-- ==== Sys2Proof/Machine/Operands.lean ====
section
/-! DEFINITION. Operands: registers with rotation, the operand file, the latch, zero and queues (R42-R48, R91-R94,
R191, R192), the governing predicate (R47) and token links (R37-R41). -/

namespace Sys2Proof.Machine
open Sys2Proof

/-! ## Rotation (R92) -/

/-- Physical number of a vector name. -/
def vPhys (vrb : BitVec 4) (i : Nat) : Nat := if i < 16 then i else 16 + (i - 16 + vrb.toNat) % 16
/-- Physical number of a predicate name. -/
def pPhys (prb : BitVec 3) (i : Nat) : Nat := if i < 8 then i else 8 + (i - 8 + prb.toNat) % 8

/-- Element of a vector of registers by number; numbers wrap at its size. -/
def vget {α : Type} {n : Nat} [NeZero n] (v : Vector α n) (i : Nat) : α := v.get (Fin.ofNat n i)
def vset {α : Type} {n : Nat} [NeZero n] (v : Vector α n) (i : Nat) (a : α) : Vector α n :=
  v.set (Fin.ofNat n i).val a (Fin.ofNat n i).isLt

/-! ## Queues (R42-R46, R118) -/

/-- Entries that can be popped: those no open region has popped. -/
def qLen {α : Type} (q : List (QEnt α)) : Nat := (q.filter fun e => e.mark.isNone).length
/-- The head that can be popped. -/
def qHead {α : Type} (q : List (QEnt α)) : Option α := (q.find? fun e => e.mark.isNone).map (·.val)
/-- Pop the head: outside a region it leaves, inside one it keeps its place, marked (R118, R232). -/
def qPop {α : Type} (rgn : Option (BitVec 12)) (q : List (QEnt α)) : List (QEnt α) :=
  match q with
  | [] => []
  | e :: t =>
    if e.mark.isNone then
      match rgn with
      | none => t
      | some r => { e with mark := some r } :: t
    else e :: qPop rgn t
/-- Push at the tail. -/
def qPush {α : Type} (q : List (QEnt α)) (a : α) : List (QEnt α) := q ++ [{ val := a }]

/-- The open region whose pops by the sequencer in turn are provisional (R232). -/
def State.curRgn (s : State) : Option (BitVec 12) :=
  (s.ctx.rgns.find? fun r => r.mask.getLsbD (seqCode s.turn)).map (·.num)

/-! ## Scalar operands -/

/-- Read a scalar operand; a queue specifier pops (R191, R43). -/
def rS (sp : BitVec 6) : Eff Word := fun s =>
  let i := sp.toNat
  if i < 32 then .ok (vget s.ctx.s i, s)
  else if i < 48 then .ok ((vget s.ctx.o (i - 32)).setWidth 64, s)
  else if i = 48 then .ok (s.sq.latch.setWidth 64, s)
  else if i < 56 then .ok (0, s)
  else
    let q := vget s.ctx.q (i - 56)
    match qHead q with
    | none => .error (.block .dqEmpty none)
    | some x => .ok (x, s.modCtx fun c => { c with q := vset c.q (i - 56) (qPop s.curRgn q) })

/-- The latch of the sequencer in turn takes a value (R94). -/
def State.setLatch (s : State) (v : Vec) : State := s.setSq { s.sq with latch := v }

/-- Write a scalar result without the latch: a second destination (R94). -/
def wS2 (sp : BitVec 6) (x : Word) : Eff Unit := fun s =>
  let i := sp.toNat
  if i < 32 then .ok ((), s.modCtx fun c => { c with s := vset c.s i x })
  else if i < 48 then .ok ((), s.modCtx fun c => { c with o := vset c.o (i - 32) (x.setWidth 2048) })
  else if i = 48 then .ok ((), s.setLatch (x.setWidth 2048))
  else if i < 56 then .ok ((), s)
  else
    let q := vget s.ctx.q (i - 56)
    if 8 ≤ q.length then .error (.block .dqFull none)
    else .ok ((), s.modCtx fun c => { c with q := vset c.q (i - 56) (qPush q x) })

/-- Write a scalar result to the primary destination: the latch takes it too, unless the destination is a queue. -/
def wS (sp : BitVec 6) (x : Word) : Eff Unit := fun s =>
  match wS2 sp x s with
  | .error e => .error e
  | .ok ((), s) => .ok ((), if sp.toNat < 56 then s.setLatch (x.setWidth 2048) else s)

/-- The primary destination can be written now: a full queue blocks before anything else happens (R35). -/
def readyS (sp : BitVec 6) : Eff Unit := fun s =>
  if 56 ≤ sp.toNat ∧ 8 ≤ (vget s.ctx.q (sp.toNat - 56)).length then .error (.block .dqFull none) else .ok ((), s)
/-- The same for a vector destination. -/
def readyV (sp : BitVec 6) : Eff Unit := fun s =>
  if 56 ≤ sp.toNat ∧ 4 ≤ (vget s.ctx.vq (sp.toNat - 56)).length then .error (.block .dqFull none) else .ok ((), s)

/-- Consecutive scalar registers of a group (R192). -/
def rGroup (sp : BitVec 6) (k : Nat) : Eff (List Word) := Eff.gets fun s => (upTo k).map fun j => vget s.ctx.s (sp.toNat + j)
/-- Write a group of scalar registers; the first reaches the latch (R94, R192). -/
def wGroup (sp : BitVec 6) (xs : List Word) : Eff Unit := do
  Eff.mod fun s => s.modCtx fun c =>
    { c with s := (xs.zip (upTo xs.length)).foldl (fun v x => vset v (sp.toNat + x.2) x.1) c.s }
  match xs with
  | [] => pure ()
  | x :: _ => Eff.mod fun s => s.setLatch (x.setWidth 2048)

/-! ## Vector operands -/

/-- Read a vector main-file register by name. -/
def State.vReg (s : State) (i : Nat) : Vec := vget s.ctx.v (vPhys s.sq.vrb i)

/-- Read a vector operand; a queue specifier pops one entry (R44, R191). -/
def rV (sp : BitVec 6) : Eff Vec := fun s =>
  let i := sp.toNat
  if i < 32 then .ok (s.vReg i, s)
  else if i < 48 then .ok (vget s.ctx.o (i - 32), s)
  else if i = 48 then .ok (s.sq.latch, s)
  else if i < 56 then .ok (0, s)
  else
    let q := vget s.ctx.vq (i - 56)
    match qHead q with
    | none => .error (.block .dqEmpty none)
    | some x => .ok (x, s.modCtx fun c => { c with vq := vset c.vq (i - 56) (qPop s.curRgn q) })

/-- What a vector destination holds before it is written; a queue and zero hold zeros. -/
def State.vOld (s : State) (sp : BitVec 6) : Vec :=
  let i := sp.toNat
  if i < 32 then s.vReg i
  else if i < 48 then vget s.ctx.o (i - 32)
  else if i = 48 then s.sq.latch
  else 0

/-- Write a vector main-file register by name. -/
def State.setV (s : State) (i : Nat) (x : Vec) : State := s.modCtx fun c => { c with v := vset c.v (vPhys s.sq.vrb i) x }

/-- Write a vector result in the lanes of a mask, the others keeping what they held (R48). -/
def wV2 (sp : BitVec 6) (m : Mask) (x : Vec) : Eff Unit := fun s =>
  let i := sp.toNat
  let y := mergeLanes m x (s.vOld sp)
  if i < 32 then .ok ((), s.setV i y)
  else if i < 48 then .ok ((), s.modCtx fun c => { c with o := vset c.o (i - 32) y })
  else if i = 48 then .ok ((), s.setLatch y)
  else if i < 56 then .ok ((), s)
  else
    let q := vget s.ctx.vq (i - 56)
    if 4 ≤ q.length then .error (.block .dqFull none)
    else .ok ((), s.modCtx fun c => { c with vq := vset c.vq (i - 56) (qPush q y) })

/-- The same for the primary destination, whose merged value reaches the latch (R94). -/
def wV (sp : BitVec 6) (m : Mask) (x : Vec) : Eff Unit := fun s =>
  let y := mergeLanes m x (s.vOld sp)
  match wV2 sp m x s with
  | .error e => .error e
  | .ok ((), s) => .ok ((), if sp.toNat < 56 then s.setLatch y else s)

/-- A group of vector registers (R192). -/
def rVGroup (sp : BitVec 6) (k : Nat) : Eff (List Vec) := Eff.gets fun s => (upTo k).map fun j => s.vReg (sp.toNat + j)
/-- Write lanes of a group of vector registers; the first, merged, reaches the latch. -/
def wVGroup (sp : BitVec 6) (m : Mask) (xs : List Vec) : Eff Unit := do
  let first ← Eff.gets fun s => s.vReg sp.toNat
  Eff.mod fun s => (xs.zip (upTo xs.length)).foldl (fun s x =>
    s.setV (sp.toNat + x.2) (mergeLanes m x.1 (s.vReg (sp.toNat + x.2)))) s
  match xs with
  | [] => pure ()
  | x :: _ => Eff.mod fun s => s.setLatch (mergeLanes m x first)

/-! ## Predicates -/

/-- A predicate by name, renamed; p0 reads all ones (R47, R92). -/
def State.pReg (s : State) (i : Nat) : Mask :=
  if i = 0 then BitVec.allOnes 64 else vget s.ctx.p (pPhys s.sq.prb i)
/-- Read a predicate operand; the zero specifier reads all zeros (R191). -/
def rP (sp : BitVec 6) : Eff Mask := Eff.gets fun s => if sp.toNat < 16 then s.pReg sp.toNat else 0
/-- Write a predicate without the latch; a write to p0 or zero is discarded (R47). -/
def wP2 (sp : BitVec 6) (x : Mask) : Eff Unit := Eff.mod fun s =>
  if sp.toNat = 0 ∨ 16 ≤ sp.toNat then s
  else s.modCtx fun c => { c with p := vset c.p (pPhys s.sq.prb sp.toNat) x }
/-- Write a predicate as the primary destination: its value reaches the latch (R94). -/
def wP (sp : BitVec 6) (x : Mask) : Eff Unit := do
  wP2 sp x
  Eff.mod fun s => s.setLatch (x.setWidth 2048)

/-- The governing predicate as read, after any inversion (R47). -/
def State.gov (s : State) (pred : BitVec 4) (sense : BitVec 1) : Mask :=
  let p := s.pReg pred.toNat
  if sense = 1 then ~~~p else p
/-- The scalar slot is active: bit 0 of the governing predicate (R47); an instruction that has issued in an active slot and
waits stays active, whatever its predicate has become (R35, R237). -/
def State.slotOn (s : State) (pred : BitVec 4) (sense : BitVec 1) : Bool := s.sq.sent || (s.gov pred sense).getLsbD 0
/-- The active lanes: the governing predicate without the deferred lanes (R47, R8). -/
def State.lanesOn (s : State) (pred : BitVec 4) (sense : BitVec 1) : Mask := s.gov pred sense &&& ~~~s.ctx.dmask

/-- An effect made only in an active slot (R48). -/
def whenSlot (pred : BitVec 4) (sense : BitVec 1) (e : Eff Unit) : Eff Unit := do
  let on ← Eff.gets fun s => s.slotOn pred sense
  if on then e else pure ()
/-- An effect made only when a lane is active, given the active lanes (R44, R48). -/
def whenLanes (pred : BitVec 4) (sense : BitVec 1) (e : Mask → Eff Unit) : Eff Unit := do
  let m ← Eff.gets fun s => s.lanesOn pred sense
  if m = 0 then pure () else e m
/-- The slot of a W32 form: p0-p3, uninverted (R185). -/
def whenSlot32 (f : W32) (e : Eff Unit) : Eff Unit := whenSlot (f.pred.setWidth 4) 0 e
def whenLanes32 (f : W32) (e : Mask → Eff Unit) : Eff Unit := whenLanes (f.pred.setWidth 4) 0 e

/-! ## Layout XM addresses (R188) -/

/-- Effective address and the update of a base, if the mode makes one. B of modes 1 and 3 is read once. -/
def eaXM (f : XM) : Eff (Word × Option (BitVec 6 × Word)) := do
  let a ← rS f.a
  let off := f.off.signExtend 64
  match f.am.toNat with
  | 0 => pure (a + off, none)
  | 1 => do
    let b ← rS f.b
    pure (a + b, none)
  | 2 => pure (a, some (f.a, a + off))
  | 3 => do
    let b ← rS f.b
    pure (a + b, some (f.b, b + off))
  | _ => pure (a + off, none)

/-- Make the update of a mode with one (R188). -/
def postUpd (u : Option (BitVec 6 × Word)) : Eff Unit :=
  match u with
  | none => pure ()
  | some (sp, x) => wS2 sp x

/-- Bytes of a width code (R188). -/
def widthOf (wd : BitVec 3) : Nat :=
  match wd.toNat with
  | 0 => 1 | 1 => 2 | 2 => 4 | 3 => 8 | 4 => 16 | 5 => 64 | _ => 256

/-! ## Token links (R37) -/

/-- The neighbours on the ring LD, EX, ST, SC. -/
def succOf (q : SeqId) : SeqId := seqOf (seqCode q + 1)
def predSeq (q : SeqId) : SeqId := seqOf (seqCode q + 3)

/-- Number of the link from q to its successor, then of the link from q to its predecessor, in TOKCNT order (R41). -/
def linkUp (q : SeqId) : Fin 8 :=
  match q with
  | .ld => 0 | .ex => 1 | .st => 2 | .sc => 3
def linkDown (q : SeqId) : Fin 8 :=
  match q with
  | .ex => 4 | .st => 5 | .sc => 6 | .ld => 7

/-- Links the token bits wait on: predecessor to self, successor to self (R37, R184). -/
def waitLinks (q : SeqId) (tok : BitVec 4) : List (Fin 8) :=
  (if tok.getLsbD 0 then [linkUp (predSeq q)] else []) ++ (if tok.getLsbD 2 then [linkDown (succOf q)] else [])
/-- Links the token bits signal: self to predecessor, self to successor. -/
def signalLinks (q : SeqId) (tok : BitVec 4) : List (Fin 8) :=
  (if tok.getLsbD 1 then [linkDown q] else []) ++ (if tok.getLsbD 3 then [linkUp q] else [])

/-- Take n tokens from each link, all or none (R37, R230). -/
def takeTokens (tok : Vector (BitVec 4) 8) (ls : List (Fin 8)) (n : Nat) : Option (Vector (BitVec 4) 8) :=
  if ls.all fun l => n ≤ (tok.get l).toNat then
    some (ls.foldl (fun t l => t.set l.val (t.get l - BitVec.ofNat 4 n) l.isLt) tok)
  else none

/-- The wait cause when the links cannot give n tokens: the predecessor's link is named first (R63). -/
def tokenWait (tok : Vector (BitVec 4) 8) (q : SeqId) (bits : BitVec 4) (n : Nat) : Wait :=
  if bits.getLsbD 0 ∧ (tok.get (linkUp (predSeq q))).toNat < n then .tokPred else .tokSucc

/-- Make the held signals whose links have room; the others stay held (R39, R230). -/
def makeSignals (c : Ctx) (q : SeqId) : Ctx :=
  let x := c.seqs.get q
  let fits (t : Vector (BitVec 4) 8) (h : Fin 8 × Nat) : Bool := (t.get h.1).toNat + h.2 ≤ 15
  let t := (x.held.filter (fits c.tok)).foldl (fun t h => t.set h.1.val (t.get h.1 + BitVec.ofNat 4 h.2) h.1.isLt) c.tok
  { c with tok := t, seqs := c.seqs.set q { x with held := x.held.filter fun h => !fits c.tok h } }

end Sys2Proof.Machine
end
# # #
→ Description of the task
Exact reproduction is required: output the lines from the start of the entries above through the line with "(R118, R232). -/".

→ Solution for this task
-- ==== Sys2Proof/Machine/Operands.lean ====
section
/-! DEFINITION. Operands: registers with rotation, the operand file, the latch, zero and queues (R42-R48, R91-R94,
R191, R192), the governing predicate (R47) and token links (R37-R41). -/

namespace Sys2Proof.Machine
open Sys2Proof

/-! ## Rotation (R92) -/

/-- Physical number of a vector name. -/
def vPhys (vrb : BitVec 4) (i : Nat) : Nat := if i < 16 then i else 16 + (i - 16 + vrb.toNat) % 16
/-- Physical number of a predicate name. -/
def pPhys (prb : BitVec 3) (i : Nat) : Nat := if i < 8 then i else 8 + (i - 8 + prb.toNat) % 8

/-- Element of a vector of registers by number; numbers wrap at its size. -/
def vget {α : Type} {n : Nat} [NeZero n] (v : Vector α n) (i : Nat) : α := v.get (Fin.ofNat n i)
def vset {α : Type} {n : Nat} [NeZero n] (v : Vector α n) (i : Nat) (a : α) : Vector α n :=
  v.set (Fin.ofNat n i).val a (Fin.ofNat n i).isLt

/-! ## Queues (R42-R46, R118) -/

/-- Entries that can be popped: those no open region has popped. -/
def qLen {α : Type} (q : List (QEnt α)) : Nat := (q.filter fun e => e.mark.isNone).length
/-- The head that can be popped. -/
def qHead {α : Type} (q : List (QEnt α)) : Option α := (q.find? fun e => e.mark.isNone).map (·.val)
/-- Pop the head: outside a region it leaves, inside one it keeps its place, marked (R118, R232). -/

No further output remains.